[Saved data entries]

/-- A belay of a kind falls due at the next boundary. -/
def State.belayDue (s : State) (k : BelayKind) : State :=
  if s.jrnl.due.contains k then s else { s with jrnl := { s.jrnl with due := s.jrnl.due ++ [k] } }

/-- The snapshot of a belay (R334). Its journal numbers are completed when its records have been appended. -/
def State.snapshot (s : State) (k : BelayKind) : Belay where
  gen := s.jrnl.gen + 1
  epoch := s.jrnl.epoch
  kind := k.code
  t := s.get NRG.TARIFF.T
  snap := s.clock.grain
  rtc := s.clock.rtc
  nextseq := s.jrnl.nextseq
  head := s.jrnl.head
  tail := s.jrnl.tail
  ackseq := s.jrnl.ackseq
  lastord := s.jrnl.lastord
  retgen := s.jrnl.retgen
  ev := s.evidence
  slots := (List.finRange 72).map s.slotImg

/-- The slot flags are cleared once the block belay record carries them (R273), the faulted mark with them (log entry 17). -/
def State.clearSlotFlags (s : State) : State :=
  let s : State := { s with slots := s.slots.map (fun x => { x with faulted := false }) }
  s.forN 72 (fun n t =>
    [NRG.SFLAGS.MRK n, NRG.SFLAGS.INV n, NRG.SFLAGS.UNVER n, NRG.SFLAGS.CLAMP n, NRG.SFLAGS.WRAP n].foldl (fun u f => u.set f 0) t)

/-- The one belay of a boundary at which some fall due (R335): pitch belays go to always-on SRAM alone, the others also
to the cairn, in place of one not yet committed (R338). -/
def State.makeBelay (s : State) : State :=
  match belayKindOf s.jrnl.due with
  | none => s
  | some k =>
    let s := if k = .pitch then s else s.closeGap (s.gapEnd s.clock.grain)
    let b := s.snapshot k
    let s := s.pulseSnap
    let j := { s.jrnl with gen := b.gen, aonPend := some b, due := [] }
    if k = .pitch then { s with jrnl := j }
    else
      let t := { s with jrnl := { j with covered := false } }.stageBelay b
      let t := { t with
        jrnl := { t.jrnl with prev := b.slots, prevSnap := b.snap, cairnPend := some b }
        slots := t.slots.map (fun x => { x with adj := false }) }
      if s.jrnl.due.contains .block then t.clearSlotFlags else t

/-- A pitch belay falls due after 768 grains with no pitch completed (R335). -/
def State.pitchBelayTimer (s : State) : State :=
  if s.jrnl.lastPitchSnap + 768 ≤ s.clock.grain then
    let t := s.belayDue .pitch
    { t with jrnl := { t.jrnl with lastPitchSnap := s.clock.grain } }
  else s

/-! ## The ring (R350, R360) -/

/-- The bytes of the ring: 40 segments of 4 KiB (R342). -/
def ringSize : Nat := 163840

/-- The order of types within one staging phase (R350). -/
def typeOrder : List Nat := [5, 1, 3, 6, 7, 8, 2]

/-- The staged records in the order in which they are numbered. -/
def stagingOrder (l : List JRec) : List JRec := typeOrder.flatMap (fun t => l.filter (fun r => r.type == t))

/-- Where a record of a length begins: at HEAD, or at the next segment where the rest is too small (R360). -/
def placeAt (head len : Nat) : Nat :=
  if head % 4096 + len ≤ 4096 then head % ringSize else (head / 4096 + 1) * 4096 % ringSize

/-- The records of a segment. -/
def inSegment (k : Nat) (r : RingRec) : Bool := r.off / 4096 == k

/-- TAIL: the offset of the oldest record retained, HEAD where there is none. -/
def tailOf (ring : List RingRec) (head : Nat) : Nat := match ring with | [] => head | r :: _ => r.off

/-- The numbers of a pending belay follow the append of its records (R338). -/
def State.renumber (s : State) (b : Belay) : Belay :=
  { b with nextseq := s.jrnl.nextseq, head := s.jrnl.head, tail := s.jrnl.tail, ackseq := s.jrnl.ackseq }

/-- The record of the waiting belay and every record staged before it are appended: the belay covers them (R338). -/
def State.cover (s : State) : State :=
  if s.jrnl.covered then s
  else { s with jrnl := { s.jrnl with
    covered := true, aonPend := s.jrnl.aonPend.map s.renumber, cairnPend := s.jrnl.cairnPend.map s.renumber } }

/-- The number of segments without a record above ACKSEQ (R369 FREE). -/
def State.freeSegs (s : State) : Nat :=
  ((List.range 40).filter (fun k =>
    !(s.cairn.ring.any (fun r => inSegment k r && decide (s.jrnl.ackseq < r.seq))))).length

/-- The queue entries in use: those above the LASTORD that a cairn belay has committed (R366). -/
def State.ordersInUse (s : State) : List QEntry :=
  let done := match newer s.cairn.stA s.cairn.stB with | none => 0 | some b => b.lastord
  s.cairn.orders.filter (fun e => decide (done < e.ordno))

/-- LOWFREE, ORDFULL and COAL follow (R366, R369). -/
def State.jrnlStatus (s : State) : State :=
  let s := if s.freeSegs < s.get JRNL.LOWWAT.LW then s.raise JRNL.STATUS.LOWFREE 0x2B else s.flag JRNL.STATUS.LOWFREE false
  (s.flag JRNL.STATUS.ORDFULL (decide (128 ≤ s.ordersInUse.length))).flag JRNL.STATUS.COAL (!s.jrnl.carry.empty)

/-- The journal-head area of always-on SRAM follows the journal's numbers (R36; log entry 15). -/
def State.mirrorHeads (s : State) : State :=
  let j := s.jrnl
  s.putArea 0x2800 0x800 [j.nextseq, j.cseq, j.ackseq, j.head, j.tail]

/-- Append one record, or wait for a fold where HEAD enters a segment with unacknowledged records (R360, R363): the new
state, and whether it was appended. -/
def State.appendOne (s : State) (r : JRec) : Bool × State :=
  let at' := placeAt s.jrnl.head r.len
  let k := at' / 4096
  let enters := decide (at' % 4096 = 0)
  if enters && s.cairn.ring.any (fun x => inSegment k x && decide (s.jrnl.ackseq < x.seq)) then
    (false, { s with jrnl := { s.jrnl with fold := true } })
  else
    let ring := if enters then s.cairn.ring.filter (fun x => !inSegment k x) else s.cairn.ring
    let ring := ring ++ [⟨at', s.jrnl.nextseq, r⟩]
    let head := (at' + r.len) % ringSize
    let s := { s with
      cairn := { s.cairn with ring := ring }
      jrnl := { s.jrnl with nextseq := s.jrnl.nextseq + 1, head := head, tail := tailOf ring head } }
    (true, if r.type = 5 then s.bump JRNL.GAPCNT.COUNT JRNL.GAPCNT.SAT else s)

/-- Append records in order until one must wait. -/
def State.appendAll (s : State) : List JRec → State
  | [] => { s with jrnl := { s.jrnl with staged := [] } }.cover
  | r :: rs =>
    match s.appendOne r with
    | (true, t) => t.appendAll rs
    | (false, t) => { t with jrnl := { t.jrnl with staged := r :: rs } }

/-- The journal-staging phase (R69, R350): nothing is appended while a fold is under way (R363). -/
def State.appendStaged (s : State) : State :=
  if s.jrnl.fold then s else (s.appendAll (stagingOrder s.jrnl.staged)).jrnlStatus.mirrorHeads

/-! ## Commits (R336–R340) -/

/-- Write one of the two slots of an area: the one that does not hold the committed copy (R340). -/
def commitState (c : Cairn) (b : Belay) : Cairn :=
  if genOf c.stA ≤ genOf c.stB then { c with stA := some b, tornSt := false } else { c with stB := some b, tornSt := false }

/-- The half that the next belay goes to: that of the older generation. -/
def State.nextHalf (s : State) : Nat := if genOf (s.half 0) ≤ genOf (s.half 1) then 0 else 1

/-- The belay being written to always-on SRAM is committed there. -/
def State.aonCommit (s : State) : State :=
  match s.jrnl.aonPend with
  | none => s
  | some b => { (s.setBytes (halfAddr s.nextHalf) b.bytes).pulseCommit with jrnl := { s.jrnl with aonPend := none } }

/-- AON_BELAY_COMMIT (R336, R337, R290): the image goes to the half of the older generation, the pulse outputs with it. -/
def execAonBelayCommit (s : State) : Host.Outcome State Fault Refusal := .next (if s.power = .on then s.aonCommit else s)

/-- The cairn write port is held by another than the supervisor (R258, R338). -/
def State.portHeld (s : State) : Bool := s.get (LEASE.HOLD.STATE 0) != 0 && s.get (LEASE.HOLD.HOLDER 0) != 0x10

/-- The drift terms are due to be saved (R387). -/
def State.driftDue (s : State) : Bool := decide (s.get TRIM.DSAVE.BLK ≤ s.driftBlocks)

/-- The supervisor needs the cairn write port (R258): a cairn belay, a retirement or a drift save waits for it. -/
def State.portWanted (s : State) : Bool := s.jrnl.cairnPend.isSome || s.retiring != [] || s.driftDue

/-- The supervisor has no more need of the cairn write port and the journal writer: what it holds becomes free. -/
def State.supervisorDone (s : State) : State :=
  if s.portWanted then s
  else [0, 1].foldl (fun (t : State) x =>
    if t.get (LEASE.HOLD.STATE x) = 1 ∧ t.get (LEASE.HOLD.HOLDER x) = 0x10 then
      (t.set (LEASE.HOLD.STATE x) 0).set (LEASE.HOLD.HOLDER x) 0xFF else t) s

### PROBLEM DETAILS
Restate word for word the entries above, starting at the line with "def stagingOrder (l" and ending at the line with "is none. -/", inclusive, and no others.

### TASK RESULT
def stagingOrder (l : List JRec) : List JRec := typeOrder.flatMap (fun t => l.filter (fun r => r.type == t))

/-- Where a record of a length begins: at HEAD, or at the next segment where the rest is too small (R360). -/
def placeAt (head len : Nat) : Nat :=
  if head % 4096 + len ≤ 4096 then head % ringSize else (head / 4096 + 1) * 4096 % ringSize

/-- The records of a segment. -/
def inSegment (k : Nat) (r : RingRec) : Bool := r.off / 4096 == k

/-- TAIL: the offset of the oldest record retained, HEAD where there is none. -/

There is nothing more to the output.